▶ **What is needed**
Report how many lines below contain the word "bask". Write only that number.

▶ **Extracted records**
○ ○ ○ ○ ○ ○ ○

-- ==== Sys2Proof/Machine/Axolotl.lean ====
section
/-! DEFINITION. Axolotl: health words and tile counts (R157–R160, R175), the health port (R158, R171), the health save
(R161), the reference check (R152), the sweep and its recheck (R162–R168, R456) and the tests for shorts (R169,
R170). -/

namespace Sys2Proof.Machine

/-- A list of numbers in rising order. -/
def insertNat (x : Nat) : List Nat → List Nat
  | [] => [x]
  | y :: t => if x ≤ y then x :: y :: t else y :: insertNat x t

def sortNat (l : List Nat) : List Nat := l.foldr insertNat []

/-- The exact median of readings; 0 of none (R166, R456). -/
def medianOf (l : List Nat) : Rat :=
  let v := sortNat l
  let n := v.length
  if n = 0 then 0
  else if n % 2 = 1 then (v.getD (n / 2) 0 : Rat)
  else ((v.getD (n / 2 - 1) 0 + v.getD (n / 2) 0 : Nat) : Rat) / 2

/-- The p-th percentile by nearest rank (R456). -/
def percentile (p : Nat) (l : List Nat) : Nat := (sortNat l).getD (ceilDiv (p * l.length) 100 - 1) 0

/-- Dead pixels of tile t and its DEGRADED bit (R160). -/
def State.tileDead (s : State) (t : Nat) : Nat := bitsOf (s.pix.tiles.get t) 0 11
def State.tileDegraded (s : State) (t : Nat) : Bool := bitOf (s.pix.tiles.get t) 11

/-- The region-local address of a tile: its first pixel (R19). -/
def tileLocal (t : Nat) : Nat := localAddr (pixAddr (t % 64 * 32) (t / 64 * 32))

/-- Tile t has c dead pixels (R175); at start-up a count above 5 is no crossing. -/
def State.setTileDead (s : State) (boot : Bool) (t c : Nat) : State :=
  let was := s.tileDead t
  let put (d : Bool) : State := { s with pix := { s.pix with tiles := s.pix.tiles.put t (c + 2048 * flag d) } }
  if 5 < c then
    let s1 := put true
    if boot ∨ 5 < was then s1
    else (s1.wr (PXD_FLAGS_DEGRADED (regionOfTile t)) 1).send (regionOfTile t) 0x05 (tileLocal t)
  else put false

/-- Pixel p's health word becomes w: the tile's count and the kill bit follow (R159, R175). -/
def State.setHealth (s : State) (p w : Nat) : State :=
  let was := s.dead p
  let now := decide (3 ≤ bitsOf w 0 3)
  let t := tileOf p
  let s1 := { s with pix := { s.pix with
    health := s.pix.health.put p (w % 65536)
    kill := Cells.put s.pix.kill 0 p (flag now) } }
  if was = now then s1
  else if now then s1.setTileDead false t (s.tileDead t + 1)
  else s1.setTileDead false t (s.tileDead t - 1)

/-- The health word with STATE st, the rest as it stands. -/
def withState (w st : Nat) : Nat := w / 8 * 8 + st

/-- A correctable or uncorrectable ECC error of a health word (R158). -/
def State.healthEcc (s : State) (p : Nat) (double : Bool) : State :=
  if ¬ double then s.bump AXL_ECC_CORRECTED
  else ((s.setHealth p (bitsOf (s.healthWord p) 8 8 * 256 + 7)).bump AXL_ECC_UNCORR).send (dieSource (dieOf p)) 0x08 p

/-- The pixels of the raster. -/
def pixels : Nat := 1310720

/-- A port write to pixel p of word w is discarded (R158). -/
def State.portBad (s : State) (byEngine : Bool) (p w : Nat) : Bool :=
  let st := bitsOf w 0 3
  decide (256 ≤ s.pix.queue.length) || decide (pixels ≤ p) || !(st == 0 || st == 1 || st == 7) ||
    (decide (st < 6) && s.pix.fGain.get p == 0) || (!byEngine && s.life.state == 4)

/-- AUTOINC after an access to the port (R158, R178). -/
def State.portStep (s : State) : State :=
  if ¬ s.isOn AXL_HADDR_AUTOINC then s
  else
    let p := s.rd AXL_HADDR_PIXEL
    s.wr AXL_HADDR_PIXEL (if p + 1 < pixels then p + 1 else 0)

/-- AXL_HDATA_WRITE (R158). -/
def State.hdataWrite (s : State) (byEngine : Bool) (w : Nat) : State :=
  let p := s.rd AXL_HADDR_PIXEL
  let s1 := if s.portBad byEngine p w then s.wr AXL_HPORT_ERR 1
    else { s with pix := { s.pix with queue := s.pix.queue ++ [⟨p, w % 65536⟩] } }
  s1.portStep

/-- What AXL_HDATA reads: the word in force (R158). -/
def State.hdataValue (s : State) : Nat :=
  if s.rd AXL_HADDR_PIXEL < pixels then s.healthWord (s.rd AXL_HADDR_PIXEL) else 0

/-- AXL_HDATA_READ (R158). -/
def State.hdataRead (s : State) : State := s.portStep

/-- AXL_HDATA_READ: the word in force is answered (R158). -/
def State.hdataAnswer (s : State) : State := { s.hdataRead with data := s.hdataValue }

/-- A port write changes STATE of pixel p to WORN from another value (R171). -/
def State.worn (s : State) (p : Nat) : State :=
  (s.wr (PXD_FLAGS_WORN (regionOf p)) 1).send (regionOf p) 0x06 (localAddr p)

/-- A queued port write is applied: DV0 stays, WORN is reported (R158, R171), and AGE is as written (log 222). -/
def State.applyPort (s : State) (q : PortWrite) : State :=
  let old := s.healthWord q.pix
  let s1 := s.setHealth q.pix (old / 256 * 256 + q.word % 256)
  if bitsOf q.word 0 3 = 1 ∧ bitsOf old 0 3 ≠ 1 then s1.worn q.pix else s1

/-- A port write of this bask stands over an Axolotl result on the same word (R158): b is the state before the port's
writes, w after them, v what the results of the bask have made of it. Where the first write of the pixel leaves WORN over a
result that took it away, it changes STATE to WORN (R171). -/
def State.keepPort (b w v : State) (q : PortWrite) : State :=
  if v.healthWord q.pix = w.healthWord q.pix then v
  else
    let v1 := v.setHealth q.pix (w.healthWord q.pix)
    if bitsOf q.word 0 3 = 1 ∧ bitsOf (b.healthWord q.pix) 0 3 = 1 ∧ bitsOf (v.healthWord q.pix) 0 3 ≠ 1 then v1.worn q.pix else v1

/-- AXL_SAVE_GO (R161). -/
def State.saveGo (s : State) : State :=
  if s.isOn AXL_SAVE_BUSY then s.wr AXL_SAVE_ERR 1
  else { s.wr AXL_SAVE_BUSY 1 with pix := { s.pix with saveAsked := true } }

/-- A save starts in the bask with the words as they stand (R161). -/
def State.saveStart (s : State) : State :=
  if s.pix.saveAsked then
    { s with pix := { s.pix with
        saveAsked := false
        saving := some (s.pix.health.cells.filterMap (fun c => if c.2 % 256 = 0 then none else some (c.1, c.2 % 256))) } }
  else s

/-- Region n converts its bandgap to more than 8 mV from the factory value (R152); a region not listed reads that value. -/
def State.bandgapOff (s : State) (bg : List (Nat × Int)) (n : Nat) : Bool :=
  match bg.find? (fun p => p.1 == n) with
  | none => false
  | some p => decide (8 < (p.2 - (Config.bandgapMv (Cells.take s.pix.refVals 0 0 128) n : Int)).natAbs)

/-- The reference and ADC check of a bask (R152): deviations in 0.01 %, bandgap readings in mV. The flag is set
in each bask out of the limit, the message sent once in a run (log 212). -/
def State.refCheck (s : State) (dev : List (Nat × Int)) (bg : List (Nat × Int)) (n : Nat) : State :=
  let e := match dev.find? (fun p => p.1 == n) with
    | some p => p.2
    | none => 0
  let s1 := s.wrI (PXD_IREF_MEAS_DEV n) (held (-32768) 32767 e)
  let lim := 10 * heldN 5 100 (s.smp (PXD_IREF_CFG_LIMIT n))
  let out := decide (lim < e.natAbs)
  let s2 := if ¬ out then { s1 with pix := { s1.pix with irefRun := s1.pix.irefRun.filter (fun k => k != n) } }
    else
      let s3 := s1.wr (PXD_FLAGS_IREF n) 1
      if s3.pix.irefRun.contains n then s3
      else { s3.send n 0x07 0 with pix := { s3.pix with irefRun := s3.pix.irefRun ++ [n] } }
  if s.bandgapOff bg n then
    { s2.send n 0x08 0 with pix := { s2.pix with
        adcBad := if s2.pix.adcBad.contains n then s2.pix.adcBad else s2.pix.adcBad ++ [n] } }
  else { s2 with pix := { s2.pix with adcBad := s2.pix.adcBad.filter (fun k => k != n) } }

/-- Thresholds in mV (R166) and the confirmation count (R167). -/
def State.vOpen (s : State) : Nat := 20 * s.smp AXL_CFG_VOPEN
def State.vShort (s : State) : Nat := 20 * s.smp AXL_CFG_VSHORT
def State.confirmAt (s : State) : Nat := heldN 2 8 (s.smp AXL_CFG_CONFIRM)

/-- The flag of a reading: OPEN 1, SHORT 2, neither 0; SHORT stands where both hold (R166). -/
def State.vfFlag (s : State) (v : Nat) : Nat := if v ≤ s.vShort then 2 else if s.vOpen ≤ v then 1 else 0

/-- Pixels and pairs on region n's pending list. -/
def State.pendCount (s : State) (n : Nat) : Nat :=
  (s.pix.pend.filter (fun q => q.region == n)).length + (s.pix.pairs.filter (fun q => regionOf (q.1 / 4) == n)).length

/-- A pixel is declared OPEN (short false) or SHORT (R167). -/
def State.declare (s : State) (n p : Nat) (short : Bool) : State :=
  let s1 := (s.setHealth p (withState (s.healthWord p) (if short then 4 else 3))).bump (PXD_CNT_CONFIRMED n)
  let s2 := s1.wr (if short then PXD_FLAGS_SHORT n else PXD_FLAGS_OPEN n) 1
  s2.send n (if short then 0x02 else 0x01) (localAddr p)

/-- One reading of a listed pixel (R167). -/
def State.countPend (s : State) (q : Pend) (fl : Nat) : State :=
  let drop (a : State) : State := { a with pix := { a.pix with pend := a.pix.pend.filter (fun x => x.pix != q.pix) } }
  if fl = (if q.short then 2 else 1) then
    if s.confirmAt ≤ q.count + 1 then (drop s).declare q.region q.pix q.short
    else { s with pix := { s.pix with
      pend := s.pix.pend.map (fun x => if x.pix = q.pix then { x with count := x.count + 1 } else x) } }
  else (drop s).bump (PXD_CNT_CLEARED q.region)

/-- A sweep reading of pixel p in region n (R167). A region whose ADC check failed changes no health state (R152) and
no list (log 213). A
listed pixel is counted even where it is dead by now; only a pixel that is not dead enters the list. -/
def State.sweepReading (s : State) (n p fl : Nat) : State :=
  if s.pix.adcBad.contains n then s
  else
    match s.pix.pend.find? (fun q => q.pix == p) with
    | some q => s.countPend q fl
    | none =>
      if fl = 0 ∨ s.dead p then s
      else if 16 ≤ s.pendCount n then s.wr (PXD_FLAGS_PEND_FULL n) 1
      else { s with pix := { s.pix with pend := s.pix.pend ++ [⟨n, p, fl == 2, 1⟩] } }

/-- A result entry (R165). -/
def resultEntry (v fl : Nat) (dev re : Bool) (row : Nat) : Nat :=
  v % 4096 + 4096 + 8192 * flag (fl == 1) + 16384 * flag (fl == 2) + 32768 * flag (dev && fl == 0) + 65536 * row +
    2 ^ 25 * flag re

/-- The result half BUF names. -/
def State.half (s : State) (h : Nat) : Cells := if h = 0 then s.pix.half0 else s.pix.half1

def State.setHalf (s : State) (h : Nat) (c : Cells) : State :=
  if h = 0 then { s with pix := { s.pix with half0 := c } } else { s with pix := { s.pix with half1 := c } }

/-- A reading differs from the row's median beyond VDEV (R166). -/
def State.deviates (s : State) (med : Rat) (v : Nat) : Bool :=
  let lim : Rat := ((2 * s.smp AXL_CFG2_VDEV : Nat) : Rat)
  decide (med + lim < (v : Rat)) || decide ((v : Rat) < med - lim)

/-- A region's measurement ADC converts v mV: 12 bits of 1 mV, and its end above 4.095 V (R150). -/
def adc (v : Nat) : Nat := min 4095 v

/-- The converter's reading of column c of region row `row` of region n in slot i, of the true voltages vf: on A1 column 63 of
a region of die B reads 6 mV ±1 mV high (R451, log 104). -/
def State.vfRead (s : State) (vf : Readings) (n i row c : Nat) : Nat :=
  let v := vf.at' (n * 320 + i * 64 + c)
  adc (if s.isA1 ∧ 32 ≤ n ∧ c = 63 then v + 5 + Config.vfOffset (regionPix n c row) % 3 else v)

/-- Readings of pixels of row `row` of region n that are not dead, slot i. -/
def State.liveReadings (s : State) (vf : Readings) (n i row : Nat) : List Nat :=
  (List.range 64).filterMap (fun c => if s.dead (regionPix n c row) then none else some (s.vfRead vf n i row c))

/-- Row `row` of region n carries the sense current for the 19 µs of a measurement that starts at `start` (R164). -/
def State.senseRow (s : State) (n row start : Nat) : State :=
  { s with pix := { s.pix with sensed := s.pix.sensed ++ [⟨320 * n + row, start, start + 6080, false⟩] } }

/-- Slot i of region n takes the readings of region row `row` into half h (R165, R166). -/
def State.storeSlot (s : State) (vf : Readings) (h n i row : Nat) (re : Bool) : State :=
  let l := s.liveReadings vf n i row
  let med := medianOf l
  s.setHalf h (Cells.putMany (s.half h) 0 (n * 320 + i * 64) ((List.range 64).map (fun c =>
    let v := s.vfRead vf n i row c
    resultEntry v (s.vfFlag v) (!l.isEmpty && s.deviates med v) re row)))

/-- One sweep row of region n (R162–R167, R456), measured from 1,280 cycles after the boundary on, 19 µs a row (R163). -/
def State.sweepRow (s : State) (vf : Readings) (h g n i : Nat) : State :=
  let row := 4 * g + i
  let l := s.liveReadings vf n i row
  let s1 := s.storeSlot vf h n i row false
  let s2 := (s1.wr (PXD_VF_MEDIAN_MV n) (roundRat (medianOf l)).toNat).wr (PXD_VF_SPREAD_MV n)
    (l.foldl max 0 - l.foldl min (l.foldl max 0))
  let s3 := { s2 with pix := { s2.pix with
    sweepA := if n < 32 then s2.pix.sweepA ++ l else s2.pix.sweepA
    sweepB := if n < 32 then s2.pix.sweepB else s2.pix.sweepB ++ l } }
  (List.range 64).foldl (fun a c => a.sweepReading n (regionPix n c row) (s.vfFlag (s.vfRead vf n i row c)))
    (s3.senseRow n row (1280 + 6080 * i))

/-- The row of region n that is rechecked when group g is swept: that of the oldest listed pixel outside the sweep rows
(R167). -/
def State.recheckRow (s : State) (g n : Nat) : Option Nat :=
  (s.pix.pend.filter (fun q => q.region == n)).findSome? (fun q =>
    let r := q.pix / 2048 - regionRow n
    if 4 * g ≤ r ∧ r < 4 * g + 4 then none else some r)

/-- Slot 4 of region n holds no reading of this bask (R165). -/
def State.noRecheck (s : State) (h n : Nat) : State :=
  s.setHalf h (Cells.putMany (s.half h) 0 (n * 320 + 256) (List.replicate 64 0))

/-- The recheck of region n (R167), which follows the four sweep rows (R163). -/
def State.recheck (s : State) (vf : Readings) (h g n : Nat) : State :=
  match s.recheckRow g n with
  | none => s.noRecheck h n
  | some row =>
    let s1 := (s.storeSlot vf h n 4 row true).senseRow n row 25600
    (List.range 64).foldl (fun a c =>
      let p := regionPix n c row
      match a.pix.pend.find? (fun q => q.pix == p) with
      | some q => if a.pix.adcBad.contains n then a else a.countPend q (s.vfFlag (s.vfRead vf n 4 row c))
      | none => a) s1

/-- The die summaries at the end of a full sweep (R456). -/
def State.dieSummary (s : State) : State :=
  let put (a : State) (d : Nat) (l : List Nat) : State :=
    (a.wr (AXL_DIE_MEDIAN_MV d) (roundRat (medianOf l)).toNat).wr (AXL_DIE_SPREAD_MV d) (percentile 99 l - percentile 1 l)
  let s1 := put (put s 0 s.pix.sweepA) 1 s.pix.sweepB
  { s1 with pix := { s1.pix with sweepA := [], sweepB := [] } }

○ ○ ○ ○ ○ ○ ○

▶ **Solution to the problem**
6